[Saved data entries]

/-! ### A whole command -/

/-- Carry a job of entry `key` on until it leaves its entry or cannot go on. -/
def driveJob : Nat → State → Nat → State
  | 0, s, _ => s
  | f + 1, s, key =>
    match jobAt s key with
    | none => s
    | some j =>
      if j.last then
        let s' := jobEnds s key j
        (match jobAt s' key with
         | some j' => if j'.last then s' else driveJob f s' key
         | none => s')
      else if j.st == .running && j.started then
        let s' := doGranule s key j
        (match jobAt s' key with
         | some j' => if j'.last || j'.gran != j.gran then driveJob f s' key else s'
         | none => s')
      else s

/-- Queue of a KIND on tile `t`; a tile without the engine takes the command on its copy queue, whose engine refuses it. -/
def queueOfKind (t kind : Nat) : Nat :=
  let q := if kind == 0 || kind == 5 then 0 else if kind == 4 then 2 else 1
  if hasQueue t q then q else 0

/-- Granules that a command can have at most: fuel. -/
def driveFuel : Nat := 2 ^ 64

/-- A command word run by the engine of the executing process's tile: an entry is taken, the command captured with its guards, and
where the engine chooses it, run until it has ended or parked. Without an entry or a guard the command waits. -/
def runCommand (w : CWord) (s : State) : Host.Outcome State Fault Refusal :=
  onCore s fun c r =>
    let t := coreTile c
    let k := 4 * t + queueOfKind t (cKind w)
    if queueFull s k c then stallIssue s
    else
      match freeSlotOf s k with
      | none => stallIssue s
      | some i =>
        let key := k * 32 + i
        let s1 := takeEntry s key r.wptr
        let plan := guardPlan s1 t key (captured s1 c r k w)
        if (guardShort s1 plan).isSome then stallIssue s
        else
          let s1 := capture s1 c r key w plan
          if engineBusy s1 k then s1
          else
            match chooseJob s1 k with
            | some (x, j) =>
              if x == key && decide (1 ≤ tileLevel s1 t j.cls) then settle (driveJob driveFuel (beginJob (startJob s1 k key j) key) key) else s1
            | none => s1

/-- CPY (R275). -/
def execCpy (env : Envelope) (c : CpyCmd) (s : State) : Host.Outcome State Fault Refusal :=
  runCommand (encEnv 0x01 0 env ||| cpyBits c) s

/-- CPY2 (R275). -/
def execCpy2 (env : Envelope) (c : Cpy2Cmd) (s : State) : Host.Outcome State Fault Refusal :=
  runCommand (encEnv 0x02 0 env ||| cpy2Bits c) s

/-- GATH (R275). -/
def execGath (env : Envelope) (c : GathCmd) (s : State) : Host.Outcome State Fault Refusal :=
  runCommand (encEnv 0x03 0 env ||| gathBits c) s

→ **What is required**:
Identify the lines of the entries containing the string "stallIssue". Copy each such line.

→ **Solution below**:
    if queueFull s k c then stallIssue s
      | none => stallIssue s
        if (guardShort s1 plan).isSome then stallIssue s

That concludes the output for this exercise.